За дверью переругивались два голоса — мужской и женский. Женский был решительным и властным, мужской — раздраженным и визгливым. Мой стук не сразу услышали.
— Эх ты, голова! — кричала женщина. — Голова ты был, головой и остался. Да что у тебя в той голове? Ну, чего молчишь? Говори, чи в твоей голове — навоз, чи опилки?
Мужчина предпочел этот прямо поставленный вопрос пропустить мимо ушей.
— Ты, Марусенька, взгляни в корень, конкретно…
Я постучал громче. Спорщики разом смолкли, потом зашептались, потом стали двигать какой-то тяжелый предмет. Минуту спустя женский голос, стараясь казаться ласковым, спросил:
— Кто там? Кулько хворый лежит.
— Отворяй, хозяйка, отворяй. Да поскорей, свои! Скажи Кузьме Ивановичу — Федор Орлов, старый друг его.
Федор Орлов — моя партийная, подпольная кличка. Ее знали все оставленные для нелегальной работы в области.
Хозяйка ушла; вероятно, совещалась с мужем. Вскоре она вернулась и отворила дверь. Не поздоровавшись со мной, она ткнула в сторону печки:
— Там лежит!
Кузьма Кулько лежал на печке, закутавшись в одеяло до самого подбородка. Его жена подняла повыше каганец, чуть не сунула мне в лицо.
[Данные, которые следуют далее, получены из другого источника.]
theorem physAsk_keeps {kb kz} (w : Who) (pa0 : Nat) {s : State} (hK : Keeps kb kz s) : Keeps kb kz (physAsk w pa0 s) := by
  unfold physAsk
  with_reducible repeat' (first | (assumption) | (refine ite_keeps _ (fun _ => ?_) (fun _ => ?_)) | (refine chainReadReq_keeps _ _ _ _ ?_) | (refine setReg_keeps _ _ _ ?_) | (intro _) | (split))

theorem physForget_keeps {kb kz} (w : Who) {s : State} (hK : Keeps kb kz s) : Keeps kb kz (physForget w s) := by
  unfold physForget
  with_reducible repeat' (first | (assumption) | (refine ite_keeps _ (fun _ => ?_) (fun _ => ?_)) | (refine setReg_keeps _ _ _ ?_) | (intro _) | (split) | (simp only [keeps_mk, keeps1_mk, keeps2_mk, keeps3_mk, keeps4_mk]) | (refine parts_of ?_))

theorem memStore_keeps {kb kz} (pa : Nat) (d : StoreData) {s : State} (hK : Keeps kb kz s) : Keeps kb kz (memStore pa d s) := by
  unfold memStore
  with_reducible repeat' (first | (assumption) | (refine ite_keeps _ (fun _ => ?_) (fun _ => ?_)) | (refine forAll_keeps _ _ ?_ ?_) | (refine memPut_keeps _ _ ?_) | (refine setReg_keeps _ _ _ ?_) | (intro _) | (split))

theorem memWrite_keeps {kb kz} (src pa : Nat) (d : StoreData) (up : Upset) {s : State} (hK : Keeps kb kz s) : Keeps1 kb kz (memWrite src pa d up s) := by
  unfold memWrite
  with_reducible repeat' (first | (assumption) | (refine ite_keeps _ (fun _ => ?_) (fun _ => ?_)) | (refine ueClear_keeps _ ?_) | (refine memStore_keeps _ _ ?_) | (refine (memRead_keeps _ _ _ ?_).out) | (refine memRead_keeps_out _ _ _ ?_ (by assumption)) | (refine setReg_keeps _ _ _ ?_) | (intro _) | (split) | (refine memRead_keeps _ _ _ ?_) | (simp only [keeps_mk, keeps1_mk, keeps2_mk, keeps3_mk, keeps4_mk]))
theorem memWrite_keeps_out {kb kz} (src pa : Nat) (d : StoreData) (up : Upset) {s : State} (hK : Keeps kb kz s) {x0 s₁} (hE : memWrite src pa d up s = (x0, s₁)) : Keeps kb kz s₁ := by
  have := memWrite_keeps (kb := kb) (kz := kz) src pa d up  hK
  rw [hE] at this; exact this.out

theorem chainWords_keeps {kb kz} (d : StoreData) {s : State} (hK : Keeps kb kz s) : Keeps1 kb kz (chainWords d s) := by
  unfold chainWords
  (try dsimp only)
  with_reducible repeat' (first | (assumption) | (refine ite_keeps _ (fun _ => ?_) (fun _ => ?_)) | (refine (drawWord_keeps ?_).out) | (refine drawWord_keeps_out ?_ (by assumption)) | (refine setReg_keeps _ _ _ ?_) | (intro _) | (split) | (refine drawWord_keeps ?_) | (simp only [keeps_mk, keeps1_mk, keeps2_mk, keeps3_mk, keeps4_mk]))
theorem chainWords_keeps_out {kb kz} (d : StoreData) {s : State} (hK : Keeps kb kz s) {x0 s₁} (hE : chainWords d s = (x0, s₁)) : Keeps kb kz s₁ := by
  have := chainWords_keeps (kb := kb) (kz := kz) d  hK
  rw [hE] at this; exact this.out

theorem physWrite_keeps {kb kz} (w : Who) (cls pa0 : Nat) (d : StoreData) (up : Upset) {s : State} (hK : Keeps kb kz s) : Keeps1 kb kz (physWrite w cls pa0 d up s) := by
  unfold physWrite
  (try dsimp only)
  with_reducible repeat' (first | (assumption) | (refine ite_keeps _ (fun _ => ?_) (fun _ => ?_)) | (refine forAll_keeps _ _ ?_ ?_) | (refine regWrite_keeps _ _ _ _ ?_) | (refine (chainWords_keeps _ ?_).out) | (refine chainWords_keeps_out _ ?_ (by assumption)) | (refine chainWriteReq_keeps _ _ _ _ ?_) | (refine (memWrite_keeps _ _ _ _ ?_).out) | (refine memWrite_keeps_out _ _ _ _ ?_ (by assumption)) | (refine setReg_keeps _ _ _ ?_) | (intro _) | (split) | (refine chainWords_keeps _ ?_) | (refine memWrite_keeps _ _ _ _ ?_) | (simp only [keeps_mk, keeps1_mk, keeps2_mk, keeps3_mk, keeps4_mk]))
theorem physWrite_keeps_out {kb kz} (w : Who) (cls pa0 : Nat) (d : StoreData) (up : Upset) {s : State} (hK : Keeps kb kz s) {x0 s₁} (hE : physWrite w cls pa0 d up s = (x0, s₁)) : Keeps kb kz s₁ := by
  have := physWrite_keeps (kb := kb) (kz := kz) w cls pa0 d up  hK
  rw [hE] at this; exact this.out

theorem fenceCount_keeps {kb kz}  {s : State} (hK : Keeps kb kz s) : Keeps kb kz (fenceCount s) := by
  unfold fenceCount
  with_reducible repeat' (first | (assumption) | (refine ite_keeps _ (fun _ => ?_) (fun _ => ?_)) | (refine bumpF_keeps _ _ _ _ _ ?_))

theorem outRead_keeps {kb kz} (w : Who) (pa0 : Nat) (up : Upset) {s : State} (hK : Keeps kb kz s) : Keeps1 kb kz (outRead w pa0 up s) := by
  unfold outRead
  (try dsimp only)
  with_reducible repeat' (first | (assumption) | (refine ite_keeps _ (fun _ => ?_) (fun _ => ?_)) | (refine fenceCount_keeps ?_) | (refine (physRead_keeps _ _ _ ?_).out) | (refine physRead_keeps_out _ _ _ ?_ (by assumption)) | (refine setReg_keeps _ _ _ ?_) | (intro _) | (split) | (refine physRead_keeps _ _ _ ?_) | (simp only [keeps_mk, keeps1_mk, keeps2_mk, keeps3_mk, keeps4_mk]))
theorem outRead_keeps_out {kb kz} (w : Who) (pa0 : Nat) (up : Upset) {s : State} (hK : Keeps kb kz s) {x0 s₁} (hE : outRead w pa0 up s = (x0, s₁)) : Keeps kb kz s₁ := by
  have := outRead_keeps (kb := kb) (kz := kz) w pa0 up  hK
  rw [hE] at this; exact this.out

theorem outWrite_keeps {kb kz} (w : Who) (pa0 : Nat) (v : Word) (up : Upset) {s : State} (hK : Keeps kb kz s) : Keeps1 kb kz (outWrite w pa0 v up s) := by
  unfold outWrite
  (try dsimp only)
  with_reducible repeat' (first | (assumption) | (refine ite_keeps _ (fun _ => ?_) (fun _ => ?_)) | (refine fenceCount_keeps ?_) | (refine (physWrite_keeps _ _ _ _ _ ?_).out) | (refine physWrite_keeps_out _ _ _ _ _ ?_ (by assumption)) | (refine setReg_keeps _ _ _ ?_) | (intro _) | (split) | (refine physWrite_keeps _ _ _ _ _ ?_) | (simp only [keeps_mk, keeps1_mk, keeps2_mk, keeps3_mk, keeps4_mk]))
theorem outWrite_keeps_out {kb kz} (w : Who) (pa0 : Nat) (v : Word) (up : Upset) {s : State} (hK : Keeps kb kz s) {x0 s₁} (hE : outWrite w pa0 v up s = (x0, s₁)) : Keeps kb kz s₁ := by
  have := outWrite_keeps (kb := kb) (kz := kz) w pa0 v up  hK
  rw [hE] at this; exact this.out

end Sys2Proof.Machine
end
— Узнаю, — сказал Кулько. — Действительно, Федоров. А мы, Федоров, с жинкой все нимцев ждем, так вот выработали план конспирации: я тифом «болен». Они, говорят, к тифозным никого не ставят и вообще ужасно сторонятся.
— Совершенно верно, — серьезно ответил я. — Хаты тифозных, туберкулезных, дизентерийных и всех прочих инфекционных больных они заколачивают снаружи, обкладывают соломой и сжигают вместе со всем добром.